Going back to my roots....

In the second half of July I went to England.

The ostensible reason for the trip was to reunite with people who I worked with 30 years ago.

We worked for an organisation that changed name three times in the 4+ years I worked there.


It went from Werner Erhardt & Associates, to Centres Network, to Landmark Education.

Spawned by Werner Erhardt’s iconic Est Training, from early 70’s California – Landmark Education has gone on to become an international educational organisation specialising in personal transformational programmes based on the primordial soup of several phenomenal concepts/theories, from Existentialism, to Buddhism, to Heidegger’s “house of being” that is language. (And so much more………)


Amongst a plethora of delicious servings, a symphony of connection all night long, one stanza stands out for me from the night. Jeremy took the mic and told the story of how he and his wife (now of 30 years) hit rock bottom on a journey back to London, and decided to come and talk to me, at our offices in Macklin Street, off Drury Lane. They told me what was wrong between them, and whatever I did/said/did not say, something shifted that had them turn up 30 years later, still married, wanting to tell the tale.


My participation in these programmes was life-altering indeed, for me, and I know it has been so for many.


Off the back of what I learned there, I worked in many different environments, from corporate teams, to NGO’s to public workshops for interested individuals, to educational establishments, to churches. I worked with communication, with justice, with conflict resolution, with self-expression, with breaking through, with having compassion, with truth-telling, responsibility-taking, with taking a stand, with living out loud.


What I learned there, and the relationship foundations I laid there, are still the bedrock of my life.

Such is the nature of a truly good reunion…….a proper remembering.

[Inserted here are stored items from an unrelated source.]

-- ==== Sys2Proof/Machine/Chip.lean ====
section
/-! DEFINITION. The block's state beside its queue of commands: the register planes and, chapter by chapter, what the
spec gives the machine beside its register maps. Every field names the rule that gives it and its value at reset. -/

namespace Sys2Proof.Machine

/-- A record latched by EVT with the routing that was working at its firing (24_events.md R498, R499). -/
structure EvRec where
  src : Nat
  supp : Nat
  stn : Nat
  det : Nat
  cyc : Nat
  ns : Nat
  /-- Word 1 of the routing entry that was working at the firing. -/
  rt1 : Nat
  /-- Latched in an earlier cc than this one. -/
  old : Bool := false
deriving DecidableEq, Repr

/-- The event unit beside its registers (24_events.md). -/
structure Evt where
  /-- Records latched and not yet in the input queue (R499). Reset: none. -/
  latched : List EvRec := []
  /-- The input queue, at most 32 records (R499). Reset: empty. -/
  inq : List EvRec := []
  /-- The management queue, at most 64 records of four words (R500). Reset: empty. -/
  mq : List (List Nat) := []
  /-- The chain queue, at most 32 records (R500). Reset: empty. -/
  cq : List (List Nat) := []
  /-- Chain time plus one of each source's last admitted record (R501). Reset: none. -/
  lastAdm : SMap Nat := []
  /-- Firings suppressed since each source's last record (R501). Reset: 0. -/
  supp : SMap Nat := []
deriving DecidableEq, Repr

/-- A setpoint on its way to, or waiting at, the field die (08_process_image.md R185, 19_control_outputs.md R420 to R424). -/
structure Setpoint where
  value : Nat
  stale : Bool   -- the IMG_STALE state of its window
  img : Bool     -- fed from the output image
  cyc : Nat      -- the apply instants that had passed when it was queued (`Chip.applyEra`)
deriving DecidableEq, Repr

/-- An item queued on the core die for the field die (01_node_and_chain.md R23, R54). -/
inductive SeamItem where
  | shadowSet (f : Fld) (v : Nat)        -- a write of a field-die shadow (03_register_model.md R60)
  | workSet (f : Fld) (v : Nat)          -- an accepted RW-E write, or an owning unit's EN
  | pour (mask : Nat)                    -- a pour of field-die groups (R60)
  | withdraw (mask : Nat)                -- a withdraw of field-die groups (R61)
  | arm (mask target : Nat)              -- field-die groups that pour at the mark of a cycle (R65)
  | setpoint (o : Nat) (sp : Setpoint)   -- an output's setpoint
  | unit (blk inst op val : Nat)         -- a command of a field-die unit, by its block's number
deriving DecidableEq, Repr

/-- The seam link beside its registers. -/
structure Seam where
  /-- Items queued on the core die, not yet in a sent frame (R23). Reset: empty. -/
  queue : List SeamItem := []
  /-- Items crossing to the field die while the seam is UP, oldest first: setpoints until SETPOINT_ARRIVE or the next frame brings them, and what was queued behind them (R30, R54). Reset: empty. -/
  flight : List SeamItem := []
  /-- Seam frames sent by the core die and not yet received (R23). Reset: none. -/
  sent : List (List SeamItem) := []
  /-- Valid frames arrive at the field die (R17, R19). Reset: no. -/
  fieldRx : Bool := false
  /-- Valid frames arrive at the core die (R17). Reset: no. -/
  coreRx : Bool := false
  /-- The field die has received a valid frame since its own reset (04_power_up_to_service.md R76). Reset: no. -/
  everRx : Bool := false
  /-- The field die has declared seam loss and no frame has come since (R19). Reset: no. -/
  lost : Bool := false
  /-- The field die's report of a loss waits to cross (R19, R514). Reset: no. -/
  lossReport : Bool := false
  /-- The core die has learned of the present loss (R514). Reset: no. -/
  lossKnown : Bool := false
  /-- Field-die flasks marked for fencing with cause 7, one bit per flask (R19, R291). Reset: none. -/
  marks : Nat := 0
  /-- Outputs held safe by seam loss until their flask is revived: bits 0 to 11 the drivers, 12 to 15 H0 to H3, 16 to 20 the Cuffs (R19, R21). Reset: none. -/
  safeOut : Nat := 0
deriving DecidableEq, Repr

/-- The field die's copy of chain time (02_clocks_and_chain_time.md R39). -/
structure FieldTime where
  /-- The copy, in units of 2^-32 ns. Reset: 0. -/
  t : BitVec 96 := 0
  /-- The steering term of the last beacon, signed, in ppb. Reset: 0. -/
  adj : Nat := 0
  /-- The bound of 1.5 ns is suspended, since a seam loss was declared. Reset: no. -/
  loose : Bool := false
  /-- Chain time plus one at which valid frames resumed after it. Reset: none. -/
  back : Nat := 0
deriving DecidableEq, Repr

/-- Clock and pour state beside the registers (02_clocks_and_chain_time.md, 03_register_model.md). -/
structure Clk where
  /-- Consecutive marks in ACQUIRE whose phase error was within 10 ns (Table CLK-4). Reset: 0. -/
  inWin : Nat := 0
  /-- The counter has been stepped since ACQUIRE was entered (Table CLK-4). Reset: no. -/
  stepped : Bool := false
  /-- Valid marks since ACQUIRE was entered (R35). Reset: 0. -/
  acqMarks : Nat := 0
  /-- Chain time of the last mark at this node (R45). Reset: 0. -/
  markNs : Nat := 0
  /-- Chain time that the last mark carries, the head's own (R40, R46). Reset: 0. -/
  headNs : Nat := 0
  /-- The head has sent its first CYC (R12, R40). Reset: no. -/
  sentCyc : Bool := false
  /-- SOFs since the last SOF-aligned mark (Table CLK-6). Reset: 0. -/
  sofDiv : Nat := 0
  /-- The cycle number whose apply instant has been reached on the field die, plus one (R46). Reset: 0. -/
  applied : Nat := 0
  /-- The field die's copy of the cycle number at the last mark it knows (R46, R65). Reset: 0. -/
  fCyc : Nat := 0
  /-- The field die has marked since its last apply instant (R46). Reset: no. -/
  fMarked : Bool := false
  /-- The apply instant of that mark: the mark's chain time plus CLK.APPLY.OFFSET (R46). Reset: 0. -/
  fApply : Nat := 0
  /-- The core die has last told the field die that the node is LOCKED or in HOLDOVER (R36). Reset: no. -/
  fSteered : Bool := false
  /-- The node serves: it has passed a mark with every condition of R91 (04_power_up_to_service.md R91). Reset: no. -/
  serving : Bool := false
  /-- The counter's frequency error is within 1 ppm (R37). Reset: no. -/
  freqOk : Bool := false
  /-- Consecutive marks missed (07_chain_topology_and_heads.md R169, R170). Reset: 0. -/
  missed : Nat := 0
deriving DecidableEq, Repr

The first hour, 90 minutes, two hours, were overwhelming. I kept trying to take it in, people who I hadn’t seen for 30 years, who looked just the same as they always had done, who were themselves, in an environment that supported being human as a way of being in the world.

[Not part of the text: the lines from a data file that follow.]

-- ==== Sys2Proof/Machine/Ops.lean ====
section
/-! DEFINITION. The named operations over registers, memory, events and refusals that every meaning uses. -/

namespace Sys2Proof

/-- The requester code of Table SYNC-1 (12_locks_buffers_messages.md). -/
def Requester.code : Requester → Nat
  | .engine e => e.val
  | .mgmt => 32
  | .gate => 34

/-- The engine that asks, where one does. -/
def Requester.eng? : Requester → Option Nat
  | .engine e => some e.val
  | _ => none

end Sys2Proof

namespace Sys2Proof.Machine

/-- Outcomes of an access (03_register_model.md R53, Table REGS-3). -/
inductive Acc where
  | done | reject | refused | busy
deriving DecidableEq, Repr

/-- The code the model records for an outcome. -/
def Acc.code : Acc → Nat
  | .done => 0 | .reject => 1 | .refused => 2 | .busy => 3

/-- A number from a Bool. -/
def b2n (b : Bool) : Nat := if b then 1 else 0

/-- Bit i of a mask. -/
def bit (m i : Nat) : Bool := m / 2 ^ i % 2 == 1

/-- A mask with bit i set. -/
def setBit (m i : Nat) : Nat := if bit m i then m else m + 2 ^ i

/-- A mask with bit i cleared. -/
def clrBit (m i : Nat) : Nat := if bit m i then m - 2 ^ i else m

/-- Bits hi down to lo of a number. -/
def bits (v hi lo : Nat) : Nat := v / 2 ^ lo % 2 ^ (hi + 1 - lo)

/-- The two's complement reading of a w-bit number. -/
def signed (w v : Nat) : Int := if v % 2 ^ w < 2 ^ (w - 1) then (v % 2 ^ w : Int) else (v % 2 ^ w : Int) - 2 ^ w

/-- The w-bit two's complement of an integer. -/
def unsigned (w : Nat) (i : Int) : Nat := (i % (2 ^ w : Int)).toNat

/-- An integer held between two bounds. -/
def clampInt (lo hi i : Int) : Int := if i < lo then lo else if hi < i then hi else i

/-! Register planes -/

/-- The value the core die holds for a field that is not RW-P (R55). -/
def Chip.get (s : Chip) (f : Fld) : Nat := s.regs.get f.reset f.key

/-- Set a field that is not RW-P; a value is held to the field's width. -/
def Chip.put (s : Chip) (f : Fld) (v : Nat) : Chip :=
  { s with regs := s.regs.put f.reset f.key (v % 2 ^ f.width) }

/-- Is the field non-zero? -/
def Chip.flag (s : Chip) (f : Fld) : Bool := s.get f != 0

/-- Set a one-bit field. -/
def Chip.putB (s : Chip) (f : Fld) (b : Bool) : Chip := s.put f (b2n b)

/-- Add to a count, which stops at all-ones (R55). -/
def Chip.add (s : Chip) (f : Fld) (k : Nat) : Chip := s.put f (min (s.get f + k) (2 ^ f.width - 1))

/-- Add one to a count (R55). -/
def Chip.inc (s : Chip) (f : Fld) : Chip := s.add f 1

/-- The working value of an RW-P field as the core die records it (R51). -/
def Chip.wk (s : Chip) (f : Fld) : Nat := s.work.get f.reset f.key

/-- Is the working value non-zero? -/
def Chip.wkB (s : Chip) (f : Fld) : Bool := s.wk f != 0

/-- The shadow of an RW-P field (R58). -/
def Chip.sh (s : Chip) (f : Fld) : Nat := s.shadow.get f.reset f.key

/-- The field die's working value of a field of its units (R60). -/
def Chip.fwk (s : Chip) (f : Fld) : Nat := s.fWork.get f.reset f.key

/-- Is the field die's working value non-zero? -/
def Chip.fwkB (s : Chip) (f : Fld) : Bool := s.fwk f != 0

/-- The live value of an RO-C field (R31). -/
def Chip.lv (s : Chip) (f : Fld) : Nat := s.live.get f.reset f.key

/-- Is the live value non-zero? -/
def Chip.lvB (s : Chip) (f : Fld) : Bool := s.lv f != 0

/-- Set a live value; it is held to the field's width. -/
def Chip.setLv (s : Chip) (f : Fld) (v : Nat) : Chip :=
  { s with live := s.live.put f.reset f.key (v % 2 ^ f.width) }

/-- Set a one-bit live value. -/
def Chip.setLvB (s : Chip) (f : Fld) (b : Bool) : Chip := s.setLv f (b2n b)

/-- Set a shadow. -/
def Chip.putSh (s : Chip) (f : Fld) (v : Nat) : Chip :=
  { s with shadow := s.shadow.put f.reset f.key (v % 2 ^ f.width) }

/-! Where an address lies -/

/-- The place of a register: block number (order of Table REGS-2), instance, offset from the instance or block base,
index in its row, word address in the normal view, and the fields of the word. -/
structure Loc where
  blk : Nat
  inst : Nat
  off : Nat
  idx : Nat
  addr : Nat
  fields : List Fld
deriving DecidableEq, Repr

/-- The row of a map that defines an offset, with the index in it. -/
def findRow (rows : List Row) (off : Nat) : Option (Row × Nat) :=
  match rows with
  | [] => none
  | r :: t =>
    if r.off ≤ off ∧ off < r.off + r.stride * r.count ∧ (off - r.off) % r.stride = 0 then some (r, (off - r.off) / r.stride)
    else findRow t off

/-- The map that serves an offset of a block: instance, offset from the instance or block base, rows (R49, Table REGS-2). -/
def blockMap (blk off : Nat) : Nat × Nat × List Row :=
  match blk with
  | 0 => (0, off, Rows.sys)
  | 1 => (0, off, Rows.clk)
  | 2 => (off / 0x8000, off % 0x8000, Rows.link)
  | 3 => (0, off, Rows.gate)
  | 4 => (0, off, Rows.chain)
  | 5 => if off < 0x8000 then (off / 0x400, off % 0x400, Rows.eng) else (0, off, Rows.engWide)
  | 6 => if off < 0x2000 then (off / 0x40, off % 0x40, Rows.run) else (0, off, Rows.runWide)
  | 7 => (0, off, Rows.sync)
  | 8 => (0, off, Rows.flask)
  | 9 => (0, off, Rows.hub)
  | 10 => (0, off, Rows.wide)
  | 11 => if off < 0x5000 then (off / 0x1000, off % 0x1000, Rows.cuff (off / 0x1000)) else (0, off, Rows.cuffWide)
  | 12 => if off < 0x280 then (off / 0x40, off % 0x40, Rows.fuse (off / 0x40)) else (0, off, Rows.fuseWide)
  | 13 => (0, off, Rows.meas)
  | 14 =>
    if off < 0x200 then (off / 0x40, off % 0x40, Rows.drv (off / 0x40))
    else if off < 0x300 then (8 + (off - 0x200) / 0x40, off % 0x40, Rows.drv (8 + (off - 0x200) / 0x40))
    else (0, off, Rows.drvWide)
  | 15 => (0, off, Rows.pin)
  | 16 => if off < 0x8000 then (off / 0x4000, off % 0x4000, Rows.can) else (0, off, [])
  | 17 => (0, off, Rows.bkg)
  | 18 => (0, off, Rows.test)
  | 19 => (0, off, Rows.evt)
  | 20 => (0, off, Rows.seam)
  | _ => (0, off, [])

/-- The register at a word address of the normal view, where its block defines one (R48, R50). -/
def locate (addr : Nat) : Option Loc :=
  if addr < 0x01000000 ∨ 0x01150000 ≤ addr ∨ addr % 4 ≠ 0 then none else
  let blk := (addr - 0x01000000) / 0x10000
  let m := blockMap blk (addr % 0x10000)
  match findRow m.2.2 m.2.1 with
  | none => none
  | some (r, i) =>
    some ⟨blk, m.1, m.2.1, i, addr, r.fields.map (fun q => ⟨32 * addr + q.1, q.2.1, q.2.2.1, q.2.2.2⟩)⟩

I finally found my feet and my voice. I managed to take the mic and say a few things. And what I most remember saying is that the work I do now is about how we treat each other, how to treat each other, how to treat each other as human beings, how to treat each other kindly, with respect, with awe, with love, with genuine interest. And it is about noticing how, when we treat each other in this way, people show up, they self-express, they be who they are.

And when people be who they are……… they are, for the most part, so damn yummy! Honestly!

I know not everyone out there wants to believe me – but people really are………yummy.

Don’t get me wrong. I am not a Polly-Anna at all, despite the fact that I am deeply optimistic! There is so much in life that is profoundly scary, deeply worrying, astronomically overwhelming, jeez – just plain, way out there, downright nuts!!!


This is where the Component of Information becomes so essential. And – honestly, folks! – we are not coping with how essential it is and how little of it we are operating with………… Talk about needing to face what needs facing about what we are not facing! Information is no namby-pamby Component – not at all!


But we are also exposed to viewpoints – seemingly backed up by research – therefore: information – that tells us that never before in the history of human-kind have we been so well off! Never before has there been less war, or less people dying of starvation.

I know! I’m also struggling with whether that’s true – but that’s the nature of the Component of Information – what IS fact?

Polarities, these days, seem to be something that we need to get good at navigating.

Because I think that “never before better off” narrative probably does have some facts to back it up. Nevertheless, the overpowering gap between the haves and the have-nots, world-wide, is mind-boggling, mind-blowing, mind-nullifying.


My beautiful, anxiety-prone husband has taken to sounding like a 12 Steps Meeting lately.

His anti-dote is “one day at a time”. Live it with grace, with precision, with an appreciation for how precious it is.


The Golden Rule abides, in the spirit of Ubuntu – treat others as you would like to be treated: go back to your roots.